Pick out the lines in the listing below that contain the word "match" and copy them.

**PROVIDED DATA:**
== Segment start ==

-- ==== Sys2Proof/WellFormed.lean ====
section
/-! DEFINITION. Which instructions have an encoding: the limits that R46 to R50 and each entry set on the operands, as a
check that can be run. `v` is the launch's `.vregs`. Events carry no encoding and are well-formed as they stand. -/
namespace Sys2Proof

/-- Table 2-7: a vector register, or the even register of a pair. -/
def okV (v : Nat) (pair : Bool) (r : VReg) : Bool :=
  if pair then r.val % 2 == 0 && r.val + 1 < v else r.val < v

/-- Table 2-7: a vector range; under NLR there is none. -/
def okRange (v : Nat) : Range → Bool
  | none => true
  | some (f, l) => f.val ≤ l.val && l.val < v

/-- R44: the index of a memory operand. -/
def okIdx (v : Nat) : Idx → Bool
  | .absent => true
  | .v32 r => okV v false r
  | .v64 r => okV v true r

def okAddr (v : Nat) (m : Addr) : Bool := okIdx v m.ix

/-- A mask destination is never `m0` (R50). -/
def okMD (m : MReg) : Bool := m.val != 0

/-- The tags that FA codes 0 to 4 assert (R113). -/
def Tag.int : Tag → Bool
  | .none | .i32 | .n32 | .i64 | .n64 => true
  | _ => false

/-- FA codes 0 and 5 to 8 (R142). -/
def Tag.float : Tag → Bool
  | .none | .f32 | .f64 | .bf16x2 | .f16x2 => true
  | _ => false

/-- FA codes 0, 5 and 6. -/
def Tag.wideFloat : Tag → Bool
  | .none | .f32 | .f64 => true
  | _ => false

/-- FA codes 0, 5, 7 and 8 (Table 6-1, the special functions). -/
def Tag.specFloat : Tag → Bool
  | .none | .f32 | .bf16x2 | .f16x2 => true
  | _ => false

/-- Every FA code but TOK. -/
def Tag.noTok : Tag → Bool
  | .tok => false
  | _ => true

/-- A rounding code other than SR (R47). -/
def Rnd.noSr : Rnd → Bool
  | .sr => false
  | _ => true

def wfVArith (v : Nat) (o : VArith) : Bool :=
  o.fa.int && okV v o.fa.pair o.d && okV v o.fa.pair o.a && okV v o.fa.pair o.b

def wfVArith1 (v : Nat) (o : VArith1) : Bool := o.fa.int && okV v o.fa.pair o.d && okV v o.fa.pair o.a

def wfVBin (v : Nat) (ok : Tag → Bool) (o : VBin) : Bool :=
  ok o.fa && okV v o.fa.pair o.d && okV v o.fa.pair o.a && okV v o.fa.pair o.b

def wfVUn (v : Nat) (ok : Tag → Bool) (wide : Bool) (o : VUn) : Bool :=
  ok o.fa && okV v (o.fa.pair && wide) o.d && okV v o.fa.pair o.a

def wfVShift (v : Nat) (o : VShift) : Bool :=
  o.fa.int && okV v o.fa.pair o.d && okV v o.fa.pair o.a &&
    match o.amt with
    | .reg b => okV v false b
    | .imm _ => true

def okSrc32 (v : Nat) (pair : Bool) : Src32 → Bool
  | .reg c => okV v pair c
  | .imm _ => true

def okFld (v : Nat) : Fld → Bool
  | .reg c => okV v false c
  | .imm _ _ => true

def wfMCount (_ : MCount) : Bool := true

def wfFBin (v : Nat) (o : FBin) : Bool :=
  o.fa.float && o.rnd.noSr && okV v o.fa.pair o.d && okV v o.fa.pair o.a && okV v o.fa.pair o.b

def wfFMad (v : Nat) (o : FMad) : Bool :=
  o.fa.float && o.rnd.noSr && okV v o.fa.pair o.d && okV v o.fa.pair o.a && okV v o.fa.pair o.b &&
    okSrc32 v o.fa.pair o.c

def wfFUn (v : Nat) (o : FUn) : Bool :=
  o.fa.float && o.rnd.noSr && okV v o.fa.pair o.d && okV v o.fa.pair o.a

/-- Target codes 5, 6, 7, 8, 9 and 11 of `fcvt` (R154). -/
def Tag.cvtFloat : Tag → Bool
  | .f32 | .f64 | .bf16x2 | .f16x2 | .k8tx4 | .f4x8 => true
  | _ => false

/-- Target codes 1 to 12 of `fcvti` (R154). -/
def Tag.cvtAny : Tag → Bool
  | .none | .blk | .tok => false
  | _ => true

def wfSmx (v : Nat) (o : Smx) : Bool := okV v false o.d && okV v false o.a && o.b.val + o.n1.val < v

/-- R173: SUB with I32 and N32 only. -/
def okSub (fa : Tag) (sub : Sub) : Bool :=
  match sub with
  | .full => true
  | _ => fa == .i32 || fa == .n32

/-- R173: `st` with SUB takes FAULT, LOW or ANY. -/
def okSubRule (sub : Sub) (r : Rule) : Bool :=
  match sub with
  | .full => true
  | _ => match r with
    | .fault | .low | .any => true
    | _ => false

/-- Tags of FA codes 0 to 7. -/
def Tag.upto7 : Tag → Bool
  | .none | .i32 | .n32 | .i64 | .n64 | .f32 | .f64 | .bf16x2 => true
  | _ => false

/-- The destination of a collective. -/
def okVOrU (v : Nat) (pair : Bool) : VOrU → Bool
  | .v r => okV v pair r
  | .u _ => true

/-- R273: FA by the write rule. -/
def okCopyFa (fa : Tag) : Rule → Bool
  | .fault | .low | .any => fa == .none
  | .sum | .sumin => fa.upto7 && fa != .none

/-- R48: a memory writer's landing distance. -/
def okLand (l : Fin 8) : Bool := l.val != 0

def wfCpyIx (o : CpyIx) : Bool := okCopyFa o.fa o.rule && okLand o.land && o.len.toNat != 0 && o.len.toNat % 4 == 0

/-- The descriptor length of a product (R321). -/
def MProd.regs (o : MProd) (n nb : Nat) : Nat :=
  match o.cls with
  | .blk => nb
  | _ => n

def wfMProd (v n nb : Nat) (o : MProd) : Bool :=
  okLand o.land && o.desc.val + o.regs n nb ≤ 96 &&
    match o.sp with
    | none => true
    | some r => okV v false r && (o.cls == .i8 || o.cls == .blk)

def okOptV (v : Nat) : Option VReg → Bool
  | none => true
  | some r => okV v false r

def okWDst (v : Nat) : WDst → Bool
  | .reg r => okV v false r
  | .imm _ => true

/-- Whether a row of the opcode table has an encoding. -/
def Instr.isWord (i : Instr) : Bool :=
  match i with
  | .nop | .nop96 | .nop128 | .br _ | .bq _ | .brd _ | .join _ | .call _ | .ret _ | .jmpi _ | .loop _ | .rejoin _
  | .exit _ | .hpush _ | .hpop _ | .perform _ | .resume _ | .drop _ | .brk _ | .srd _ | .swr _ | .tmrd _
  | .add _ | .sub _ | .mul _ | .mulh _ | .mad _ | .div _ | .rem _ | .neg _ | .abs _ | .min _ | .max _ | .and _
  | .or _ | .xor _ | .not _ | .andn _ | .shl _ | .shr _ | .sar _ | .rot _ | .clz _ | .ctz _ | .popc _ | .brev _
  | .bfe _ | .bfi _ | .cmp _ | .sel _ | .mov _ | .movi _ | .addc _ | .cvti _
  | .mand _ | .mor _ | .mxor _ | .mnot _ | .mandn _ | .mset _ | .mfrom _ | .mto _ | .mcnt _ | .mfirst _
  | .sadd _ | .ssub _ | .smul _ | .sdiv _ | .sand _ | .sor _ | .sxor _ | .sshl _ | .sshr _ | .ssar _ | .smin _
  | .smax _ | .scmp _ | .ssel _ | .smov _ | .sli _ | .sbfe _ | .sclz _ | .spopc _ | .qop _
  | .fadd _ | .fsub _ | .fmul _ | .fma _ | .fnma _ | .fdiv _ | .fsqrt _ | .frcp _ | .frsq _ | .fmin _ | .fmax _
  | .fabs _ | .fneg _ | .fcpsgn _ | .fcmp _ | .fclass _ | .frnd _ | .fexpo _ | .fscale _ | .fexp2 _ | .flog2 _
  | .fsin _ | .fcos _ | .ftanh _ | .fcvt _ | .fcvti _ | .fpack _ | .smxi _ | .smxf _
  | .ld _ | .st _ | .ldu _ | .claim _ | .pf _ | .ldt _
  | .vget _ | .vpost _ | .vbcast _ | .vlti _ | .vslot _ | .vred _ | .vscan _ | .vargmin _ | .vargmax _ | .vballot _
  | .vpopc _ | .vfirst _ | .vcompact _ | .vsort _
  | .step _ | .cpy _ | .cpyg _ | .cpys _ | .cpy2d _ | .cpyf _ | .mcast _
  | .mshape _ | .mwin _ | .mzero _ | .mmul _ | .mloop _ | .mrd _ | .mwr _ | .mcomp _ | .msplit _ | .mrecomb _
  | .xbind _ | .xclr _ | .xmov _ | .xform _ | .xshift _ | .xconv _ | .xlshift _ | .xeval _ | .xdirect _ | .xadm _
  | .wapp _ | .wcnt _ => true
  | _ => false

== Segment end ==

**RESULT OF THIS EXERCISE:**
    match o.amt with
  match sub with
  match sub with
  | _ => match r with
  match o.cls with
    match o.sp with
  match i with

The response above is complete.